When Kylie Minogue sang "I Should Be So Lucky", she was not merely celebrating the fleeting joys of bubble-gum pop stardom, but subtly reinterpreting the work of Johann Pachelbel, a 17th-century German composer and organist.
Pachelbel's Canon in D Major was not only the basis for this, but countless other pop songs, according to Minogue's former producer Pete Waterman, who claims that everyone from the Beatles to Barry Manilow and 1990s Liverpudlian indie band the Farm have turned classics into pop.
Waterman, whose acts have had 22 number one hits, said the majority were stolen from the 19th-century German opera composer Richard Wagner, but he was always careful to disguise the link.
"If I'm good at what I do, you shouldn't be able to hear where I've taken it from," he said. "I've stolen from Wagner about 20 times, and what I take from him is pathos, string runs and harmonies. But my job is to make sure you don't spot it.
"We changed a few things around but if you listen to 'You Spin Me Round (Like a Record)' [a 1985 hit for Dead or Alive], the strings are straight off 'Ride of The Valkyries' – they do all the glissandos and the wind-ups. They do the same things but differently.
"For people like myself, the Beatles and Burt Bacharach, the tune was always the most important thing. If you look at the greatest pop writers, you'll always be able to spot the classical influence."
Minogue's first hit was based on the work of Pachelbel, whose canon had provided a formula for dozens of pop songs, he said. "Pachelbel's canon ... is almost the godfather of pop music because we've all used that in our own ways for the past 30 years," he told BBC Music Magazine.

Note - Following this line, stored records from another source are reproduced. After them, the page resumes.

/-- The last frame of an exchange has been stored (R332-R334, R339). What a witness message does stands in the rows of the witness's messages (log 52). -/
def State.completeInbound (s : State) (k : Nat) : Option State :=
  match (s.conn k).receiving with
  | none => some s
  | some x =>
    if x.data.length != x.total || !(x.xop == 3 || x.xop == 4 || x.xop == 1 || x.xop == 2 || x.xop == 5) then some (s.refuseInbound k x rsnBadExchange)
    else if x.xop != 3 ∧ x.xop != 4 then some (s.refuseInbound k x rsnRefused)
    else
      let s := s.modConn k fun c => { c with
        inEx := c.inEx.map (fun y => if y.complete then y else { y with complete := true, delivered := y.delivered || y.xop == 3 || k == witnessKey }) }
      if x.xop = 3 then (s.readReply k x).map (fun s => s.commitScp k x.xid)
      else if x.delivered || k == witnessKey then some (s.commitScp k x.xid)
      else if x.gen.isSome then s.deliver k
      else (s.deliver k).map (fun s => s.commitScp k x.xid)

/-- An inbound exchange whose number does not follow those before it is a duplicate: its frames count and nothing else (R328, R348). -/
def Conn.oldExchange (c : Conn) (f : ScpFrame) : Bool :=
  !follows f.xid c.cxidIn || c.inEx.any (fun x => x.complete && x.area != 0 && x.xid == f.xid)

/-- A DATA frame in order (R330): stored, counted in RCVNXT, and taken into its exchange. None when it cannot be stored now. -/
def State.takeData (s : State) (k : Nat) (f : ScpFrame) : Option State :=
  let c := s.conn k
  let next := fun (s : State) => s.modConn k fun c => { c with rcvNxt := c.rcvNxt + 1, ackDue := some (c.ackDue.getD s.beatc) }
  if c.oldExchange f then some (next s)
  else if f.first && decide (f.data.length < 24) then some (((next s).cutShort k).sendCtl k 11 (errorBytes rsnBadExchange f.xid 0))
  else
    (if f.first then s.beginInbound k f else some s).bind fun s =>
    match (s.conn k).receiving with
    | none => some (next s)
    | some x =>
      if x.xid != f.xid then some (next s)
      else (s.storeArea k f.data).bind fun s =>
        let s := (next s).addInbound k (if f.first then f.data.drop 24 else f.data) f.data.length
        if f.last then s.completeInbound k else some s

/-- The frames kept ahead that are now in order. One that cannot be stored is discarded unacknowledged (R330, R348). -/
def State.takeKept (s : State) (k : Nat) : Nat → State
  | 0 => s
  | fuel + 1 =>
    let c := s.conn k
    match c.kept.find? (fun f => f.seq == c.rcvNxt) with
    | none => s
    | some f =>
      let s := s.modConn k fun c => { c with kept := c.kept.filter (fun g => g.seq != f.seq) }
      if c.areaFree < f.data.length then s.count c.port 8 1
      else match s.takeData k f with
        | none => s
        | some s => State.takeKept s k fuel

/-- The range that is missing just below a frame that is ahead. -/
def Conn.missing (c : Conn) (f : ScpFrame) : Word32 × Word32 :=
  let lo := (c.kept.filter (fun g => follows f.seq g.seq)).foldl (fun a g => if follows (g.seq + 1) a then g.seq + 1 else a) c.rcvNxt
  (lo, f.seq - 1)

/-- NAK for a missing range, at most once in RTOB beats (R330). -/
def State.sendNak (s : State) (k : Nat) (p : Word32 × Word32) : State :=
  let c := s.conn k
  if follows p.1 p.2 || c.naks.any (fun n => n.1 == p.1 && n.2.1 == p.2 && decide (s.since n.2.2 < c.rtob)) then s
  else
    let s := s.modConn k fun c => { c with naks := (p.1, p.2, s.beatc) :: c.naks.filter (fun n => !(n.1 == p.1 && n.2.1 == p.2)) }
    s.sendCtl k 5 (bytesOf 4 p.1.toNat ++ bytesOf 4 p.2.toNat)

/-- A DATA frame (R330, R348): in order, ahead within the window, or a duplicate, for which an ACK is sent. -/
def State.receiveData (s : State) (k : Nat) (f : ScpFrame) : Option State :=
  let c := s.conn k
  let d := (f.seq - c.rcvNxt).toNat
  if d = 0 then
    if c.areaFree < f.data.length then some (s.count c.port 8 1)
    else (s.takeData k f).map (fun s => s.takeKept k (s.conn k).kept.length)
  else if d < c.win.toNat ∧ d < 2 ^ 31 then
    let range := c.missing f
    let s := if c.kept.any (fun g => g.seq == f.seq) then s else s.modConn k fun c => { c with kept := c.kept ++ [f] }
    some (s.sendNak k range)
  else some (if f.acknow then s else s.sendAck k)

/-! The other frames. -/

/-- The connection parameters that OPEN and OPEN_ACK give (R329). -/
def State.adopt (s : State) (k : Nat) (f : ScpFrame) : State :=
  s.modConn k fun c => { c with
    pcid := f.scid, rcvNxt := f.seq, pwin := f.win.setWidth 32, pmax := min (f.num 8 2) (s.pmaxOffer c) }

/-- OPEN is answered, and the path is up (R329). -/
def State.acceptOpen (s : State) (k : Nat) (f : ScpFrame) : State :=
  let s := s.adopt k f
  let c := s.conn k
  let a := s.scpFrame c 2 (s.openBytes c)
  ((s.sendFrame k a).modConn k fun c => { c with openAck := some a }).pathUp k

/-- OPEN (R329, R348). -/
def State.receiveOpen (s : State) (k : Nat) (f : ScpFrame) : State :=
  let c := s.conn k
  if c.pstate = psOpening then
    if c.passive then s.acceptOpen k f
    else
      let ours := [c.lcid.toNat, s.ct.pairId.toNat, c.sndNxt.toNat]
      let theirs := [f.scid.toNat, f.num 0 8, f.seq.toNat]
      match (ours.zip theirs).find? (fun p => p.1 != p.2) with
      | none =>
        let (v, s) := s.takeFree
        s.modConn k fun c => { c with sndNxt := v.setWidth 32, sndUna := v.setWidth 32, openBeat := s.beatc }
      | some p => if p.1 < p.2 then s.acceptOpen k f else s
  else match c.openAck with
    | some a => if a.dcid = f.scid ∧ a.ack = f.seq then s.sendFrame k a else s
    | none => s

/-- OPEN_ACK (R329). -/
def State.receiveOpenAck (s : State) (k : Nat) (f : ScpFrame) : State :=
  let c := s.conn k
  if c.pstate = psOpening ∧ c.passive = false then (s.adopt k f).pathUp k else s

/-- The frames that a NAK names are sent again at once (R331). -/
def State.resendRange (s : State) (k : Nat) (lo hi : Word32) : List TxFrame → State
  | [] => s
  | x :: xs =>
    let s := if x.sent && !follows lo x.seq && !follows x.seq hi then s.sendFrame k (s.dataFrame (s.conn k) x) else s
    State.resendRange s k lo hi xs

/-- NAK (R331). -/
def State.receiveNak (s : State) (k : Nat) (f : ScpFrame) : State :=
  s.resendRange k (BitVec.ofNat 32 (f.num 0 4)) (BitVec.ofNat 32 (f.num 4 4)) (s.conn k).tx

/-- CLOSE (R329): answered, and the path fails with its reason. -/
def State.receiveClose (s : State) (k : Nat) (f : ScpFrame) : Option State :=
  (s.sendCtl k 7 []).pathFail k (BitVec.ofNat 16 (f.num 0 2))

/-- The command that waits in a phase ends normally. -/
def State.endPhase (s : State) (k : Nat) (p : OpPhase) : Option State :=
  match s.opOfSch k with
  | some o => if o.phase = p then s.endCommand o.id 0 else some s
  | none => some s

/-- CLOSE_ACK (R345). -/
def State.receiveCloseAck (s : State) (k : Nat) : Option State :=
  let c := s.conn k
  if c.pstate = psClosing ∧ c.closeSent then (s.closedByControl k rsnClosed).endPhase k .close else some s

/-- Every exchange that the partner has not committed goes out again, whole and under new sequence numbers (R339). -/
def State.resendExchanges (s : State) (k : Nat) : State :=
  let c := s.conn k
  let out := c.outEx.filter (fun x => x.use != .spent)
  (s.setConn k (out.foldl Conn.queueExchange { c with sndUna := c.sndNxt, tx := [], outEx := [], ackBeat := s.beatc, rto := c.rtob })).pumpScp k

/-- What a FENCE discards (R339): the frames kept, and the inbound exchanges that are not committed and that no operation has taken (log 36). -/
def State.discardInbound (s : State) (k : Nat) : State :=
  let gone := fun (x : InExchange) => !x.committed && !(x.complete && x.delivered)
  let s := ((s.conn k).inEx.filter gone).foldl (fun s x => match x.gen with
    | some g => s.retireRecs (fun r => r.gen == g)
    | none => s) s
  s.modConn k fun c => ({ c with kept := [], naks := [] } : Conn).dropIn gone |>.reclaim
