/-- The state of the sender after its timer has run out (RFC 5681, RFC 6298): RTO doubled, and but for a SYN or a closed window everything in flight goes out again from a window of one segment. -/
def Conn.timedOut (c : Conn) (b : Word) (opening : Bool) : Conn :=
  let t := { c.tcpState with timer := b, backoffs := c.tcpState.backoffs + 1, timed := none }
  { c with
    rto := 2 * c.rto,
    tcp := some (if opening || c.pwin == 0 then t
      else { t with
        ssthresh := max (c.flight / 2) (2 * t.mss), cwnd := t.mss, dupAcks := 0, recover := none,
        chunks := t.chunks.map (fun x => { x with sent := false, sacked := false, resent := false }) }) }

/-- TCP_RETRANSMIT_TIMEOUT (R341, RFC 6298): the oldest segment again, or a probe of a closed window; the path fails at the limit. -/
def execTcpRetransmitTimeout (sch : Nat) (s : State) : Out :=
  let c := s.conn sch
  let t := c.tcpState
  let opening := t.phase == .synSent || t.phase == .synReceived
  let waits := opening || c.flight != 0 || (t.chunks.any (fun x => !x.sent) && c.pwin == 0)
  if !s.timersRun sch || c.tcp.isNone || c.pstate == psClosed || !waits || decide (s.since t.timer < c.rto) then .next s
  else if tcpLimit t.phase ≤ s.since c.ackBeat then orSame s (s.pathFail sch rsnDead)
  else
    let s := s.modConn sch fun c => c.timedOut s.beatc opening
    .next (match t.phase, t.finSent with
      | .synSent, _ => s.tcpSyn sch false
      | .synReceived, _ => s.tcpSyn sch true
      | _, some q => s.sendSegment sch { s.segment (s.conn sch) q [] with fin := true }
      | _, none => if c.pwin = 0 then s.windowProbe sch else s.sendNextChunk sch)

end Sys2Proof.Machine
end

"The Farm used it for 'All Together Now' and we used it for 'I Should Be So Lucky' by Kylie."
Borrowing from the classics was widespread, he claimed, pointing to Barry Manilow's "Could It Be Magic", a reworking of Chopin's Prelude in C Minor, and Alicia Keys' "Piano & I", which makes use of Beethoven's Moonlight Sonata.
Waterman said the original composer should always be credited if a pop song was clearly based on a classical piece, but maintained that his approach was not copying, rather using the original as a springboard to create something new. "The composer was only the inspiration while I sat at the easel," he said.